--- Given data Enclosed Below ---
/-- The history store (R1, R4, R5). The entries stand by rising sequence number, so that equal
stores are equal data; the key map and the count of entries in use are read off the list. -/
structure Store where
  entries : List Entry
  nextSeq : Nat
  evictions : Nat
  refusals : Nat
  deriving DecidableEq, Repr

/-- The store of a power-on without a valid image (Table 1.2). -/
def Store.empty : Store := { entries := [], nextSeq := 1, evictions := 0, refusals := 0 }

/-! ### The five tables -/

/-- The class an identifier table row gives (Table 7.6). -/
inductive FrameClass where
  | pass | announce | reply | key | time | manage
  deriving DecidableEq, Repr

/-- Format, identifier value and mask of an identifier table row (Table 7.6). -/
inductive IdPattern where
  | standard (value mask : BitVec 11)
  | extended (value mask : BitVec 29)
  deriving DecidableEq, Repr

/-- An identifier table row (R127, Table 7.6). -/
structure IdentRow where
  enable : Bool
  snap : Bool
  ingress : PortSet
  cls : FrameClass
  route : PortSet
  station : StationNo
  descriptor : DescriptorNo
  pattern : IdPattern
  deriving DecidableEq, Repr

/-- Rows 1 to 95 after a power-on without a valid image (Table 7.7). -/
def IdentRow.default : IdentRow :=
  { enable := false, snap := false, ingress := #v[false, false, false], cls := .pass,
    route := #v[false, false, false], station := 0, descriptor := 0, pattern := .standard 0 0 }

/-- Row 0 after a power-on without a valid image: requests on 0x5C4 from the cab segment (Table 7.7). -/
def IdentRow.default0 : IdentRow :=
  { IdentRow.default with
    enable := true, ingress := #v[true, false, false], cls := .manage,
    pattern := .standard 0x5C4 0x7FF }

/-- A station row (R56, Table 4.1). Wait time and post window are in milliseconds. -/
structure StationRow where
  enable : Bool
  announceTriggers : Bool
  snapEnable : Bool
  homePort : Port
  queryId : CanId
  templateLength : Nat
  template : Vector Byte 8
  descriptor : DescriptorNo
  slotOffset : Nat
  window : Nat
  retryLimit : Nat
  waitTime : Nat
  defaultSeverity : Nat
  postCount : Nat
  postWindow : Nat
  deriving DecidableEq, Repr

/-- The defaults of Table 4.1. -/
def StationRow.default : StationRow :=
  { enable := false, announceTriggers := false, snapEnable := false, homePort := 0,
    queryId := .standard 0, templateLength := 8, template := Vector.replicate 8 0, descriptor := 0,
    slotOffset := 0, window := 1, retryLimit := 0, waitTime := 20, defaultSeverity := 0,
    postCount := 0, postWindow := 0 }

/-- The byte order of a descriptor (Table 6.1). -/
inductive ByteOrder where
  | mostSignificantFirst | leastSignificantFirst
  deriving DecidableEq, Repr

/-- A field of a frame's data: byte position and width in bytes (R102). A count field of width 0 is
no field (R178). -/
structure Field where
  pos : Nat
  width : Nat
  deriving DecidableEq, Repr

/-- A format descriptor (R102, Table 6.1). -/
structure Descriptor where
  kindPos : Option Nat
  headerKind : Byte
  recordKind : Byte
  nField : Field
  indexField : Field
  codeField : Field
  countField : Field
  guardG : Nat
  statusPos : Nat
  statusMask : Byte
  activeValue : Byte
  pendingValue : Byte
  storedValue : Byte
  severityPos : Option Nat
  byteOrder : ByteOrder
  queryStart : Field
  queryWindow : Nat
  valueField : Field
  divisor : Nat
  keyMask : BitVec 32
  keyOn : BitVec 32
  deriving DecidableEq, Repr

/-- The defaults of Table 6.1. -/
def Descriptor.default : Descriptor :=
  { kindPos := none, headerKind := 0x00, recordKind := 0x01, nField := ⟨0, 1⟩,
    indexField := ⟨1, 1⟩, codeField := ⟨2, 1⟩, countField := ⟨0, 0⟩, guardG := 128,
    statusPos := 3, statusMask := 0xFF, activeValue := 0x01, pendingValue := 0x02,
    storedValue := 0x03, severityPos := none, byteOrder := .mostSignificantFirst,
    queryStart := ⟨0, 1⟩, queryWindow := 1, valueField := ⟨0, 1⟩, divisor := 1,
    keyMask := 1, keyOn := 1 }

/-- The bit rates of a port (Table 7.1). -/
inductive BitRate where
  | kbit125 | kbit250 | kbit500
  deriving DecidableEq, Repr

/-- A port row (R116, Table 7.1). The guard interval is in milliseconds. -/
structure PortRow where
  enable : Bool
  listenOnly : Bool
  autoRecover : Bool
  managementEnable : Bool
  bitRate : BitRate
  defaultRoute : PortSet
  guardInterval : Nat
  almostFull : Nat
  deriving DecidableEq, Repr

/-- The defaults of ports 1 and 2 (Table 7.1). -/
def PortRow.default : PortRow :=
  { enable := false, listenOnly := false, autoRecover := true, managementEnable := false,
    bitRate := .kbit250, defaultRoute := #v[false, false, false], guardInterval := 50,
    almostFull := 16 }

/-- The defaults of port 0 (Table 7.1). -/
def PortRow.default0 : PortRow :=
  { PortRow.default with enable := true, managementEnable := true }

/-- Survey modes (Table 4.5). -/
inductive SurveyMode where
  | oncePerCycle | continuous
  deriving DecidableEq, Repr

/-- Clock sources (R44). -/
inductive ClockSource where
  | internal | vehicle
  deriving DecidableEq, Repr

/-- Key sources (R49): NONE, or KEY frames. -/
inductive KeySource where
  | noSource | keyFrames
  deriving DecidableEq, Repr

/-- The general row (Table 10.3). Round length in 100 ms units; grace, key-loss time and sleep
delay in seconds; notice interval in milliseconds. -/
structure GeneralRow where
  responseId : CanId
  surveyMode : SurveyMode
  roundLength : Nat
  backOff : Nat
  keyOffGrace : Nat
  minRun : Nat
  maxRun : Nat
  clockSource : ClockSource
  keySource : KeySource
  keyLossTime : Nat
  noticeEnable : Bool
  noticePort : Port
  noticeInterval : Nat
  sleepDelay : Nat
  deriving DecidableEq, Repr

/-- The defaults of Table 10.3 and Table 4.5. -/
def GeneralRow.default : GeneralRow :=
  { responseId := .standard 0x5C5, surveyMode := .oncePerCycle, roundLength := 300, backOff := 0,
    keyOffGrace := 10, minRun := 8, maxRun := 32, clockSource := .internal,
    keySource := .noSource, keyLossTime := 5, noticeEnable := false, noticePort := 0,
    noticeInterval := 1000, sleepDelay := 60 }

/-- The five tables the part loads (R158, R173). -/
structure Tables where
  ident : Vector IdentRow 96
  stations : Vector StationRow 48
  formats : Vector Descriptor 12
  ports : Vector PortRow 3
  general : GeneralRow
  deriving DecidableEq, Repr

/-- The tables of a power-on without a valid image (Tables 4.1, 6.1, 7.1, 7.7, 10.3). -/
def Tables.default : Tables :=
  { ident := (Vector.replicate 96 IdentRow.default).set 0 IdentRow.default0
    stations := Vector.replicate 48 StationRow.default
    formats := Vector.replicate 12 Descriptor.default
    ports := #v[PortRow.default0, PortRow.default, PortRow.default]
    general := GeneralRow.default }

/-! ### History clock (chapter 3) -/

/-- ON or OFF (R49). -/
inductive KeyState where
  | off | on
  deriving DecidableEq, Repr

/-- The history clock: C, the millisecond counter, the hold flag and its timer, K, the key state and
the key-loss timer (R43, R45, R48, R49, R50). -/
structure Clock where
  c : Nat
  ms : Nat
  hold : Bool
  holdTimer : Timer
  k : Nat
  key : KeyState
  keyLoss : Timer
  deriving DecidableEq, Repr

/-- The clock as a power-on starts it, before any key-on event (Table 3.2). -/
def Clock.start (c k : Nat) : Clock :=
  { c := c, ms := 0, hold := false, holdTimer := none, k := k, key := .off, keyLoss := none }

/-! ### Survey scheduler (chapter 4) -/

/-- A station's run-state (R58). -/
inductive RunState where
  | idle | due | engaged
  deriving DecidableEq, Repr

/-- The six outcomes of a dialogue (Table 5.3). -/
inductive Closing where
  | complete | short | abandoned | suspended | cut | portLost
  deriving DecidableEq, Repr

/-- The index of the next record to ask for, and the N against which it was taken (R58). -/
structure ResumePoint where
  next : Nat
  n : Nat
  deriving DecidableEq, Repr

/-- The state the survey scheduler keeps for a station (R58, Table 4.2). `lastOutcome` absent is
NONE. -/
structure StationState where
  run : RunState
  urgent : Bool
  resume : Option ResumePoint
  failures : Nat
  lastOutcome : Option Closing
  lapped : Bool
  lastComplete : Option Nat
  deriving DecidableEq, Repr

/-- A station after power-on (Table 4.2). -/
def StationState.start : StationState :=
  { run := .idle, urgent := false, resume := none, failures := 0, lastOutcome := none,
    lapped := false, lastComplete := none }

/-- The survey states (R62). -/
inductive SurveyState where
  | off | running | done | paused
  deriving DecidableEq, Repr

/-- A due queue: its urgent group and its normal group, each in the order of joining (R65). -/
structure DueQueue where
  urgent : List StationNo
  normal : List StationNo
  deriving DecidableEq, Repr

/-- An empty due queue. -/
def DueQueue.empty : DueQueue := { urgent := [], normal := [] }

/-- The survey scheduler (R62, R63, R65, R72). `tick` is the running 100 ms interval of the round;
`endDue` is the model's own mark that a tick has brought the round timer to the round length and the
ROUND_END that follows has not been taken yet. -/
structure Survey where
  state : SurveyState
  roundTimer : Nat
  roundNumber : Nat
  tick : Timer
  endDue : Bool
  grace : Timer
  due : Vector DueQueue 3
  stations : Vector StationState 48
  deriving DecidableEq, Repr

/-- The survey after a power-on of either kind (Table 4.6). -/
def Survey.start : Survey :=
  { state := .off, roundTimer := 0, roundNumber := 0, tick := none, endDue := false, grace := none,
    due := Vector.replicate 3 DueQueue.empty, stations := Vector.replicate 48 StationState.start }

/-! ### Dialogue engine and context arbiter (chapter 5) -/

/-- The states of a bound context (Table 5.1); FREE is the absence of a dialogue. -/
inductive Phase where
  | sending | awaitHeader | receiving
  deriving DecidableEq, Repr

/-- The pass origins (R78). -/
inductive Origin where
  | fromZero | resumed
  deriving DecidableEq, Repr

/-- What a bound context holds (R76, Table 5.2). `grantTag` is the model's name for 'the grant it
belongs to' (R81). -/
structure Dialogue where
  phase : Phase
  station : StationNo
  origin : Origin
  resumeN : Option Nat
  n : Option Nat
  expected : Nat
  windowEnd : Nat
  retries : Nat
  run : Nat
  waitTimer : Timer
  yieldPending : Bool
  urgentStart : Bool
  grantTag : Nat
  deriving DecidableEq, Repr

/-- The dialogue engine with the context arbiter (R76, R77): the four contexts, the last-granted
port, and the model's count of grants, from which each grant takes its tag. -/
structure Engine where
  contexts : Vector (Option Dialogue) 4
  lastGranted : Port
  grants : Nat
  deriving DecidableEq, Repr

/-- All contexts FREE, the last-granted port 2 (R76, R77). -/
def Engine.start : Engine := { contexts := Vector.replicate 4 none, lastGranted := 2, grants := 0 }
--- End of Enclosed Given data ---
■ **Aim of the exercise**:
Repeat, word for word, the lines from the opening of the material through the line containing "inductive IdPattern where".

■ **Exercise output**:
/-- The history store (R1, R4, R5). The entries stand by rising sequence number, so that equal
stores are equal data; the key map and the count of entries in use are read off the list. -/
structure Store where
  entries : List Entry
  nextSeq : Nat
  evictions : Nat
  refusals : Nat
  deriving DecidableEq, Repr

/-- The store of a power-on without a valid image (Table 1.2). -/
def Store.empty : Store := { entries := [], nextSeq := 1, evictions := 0, refusals := 0 }

/-! ### The five tables -/

/-- The class an identifier table row gives (Table 7.6). -/
inductive FrameClass where
  | pass | announce | reply | key | time | manage
  deriving DecidableEq, Repr

/-- Format, identifier value and mask of an identifier table row (Table 7.6). -/
inductive IdPattern where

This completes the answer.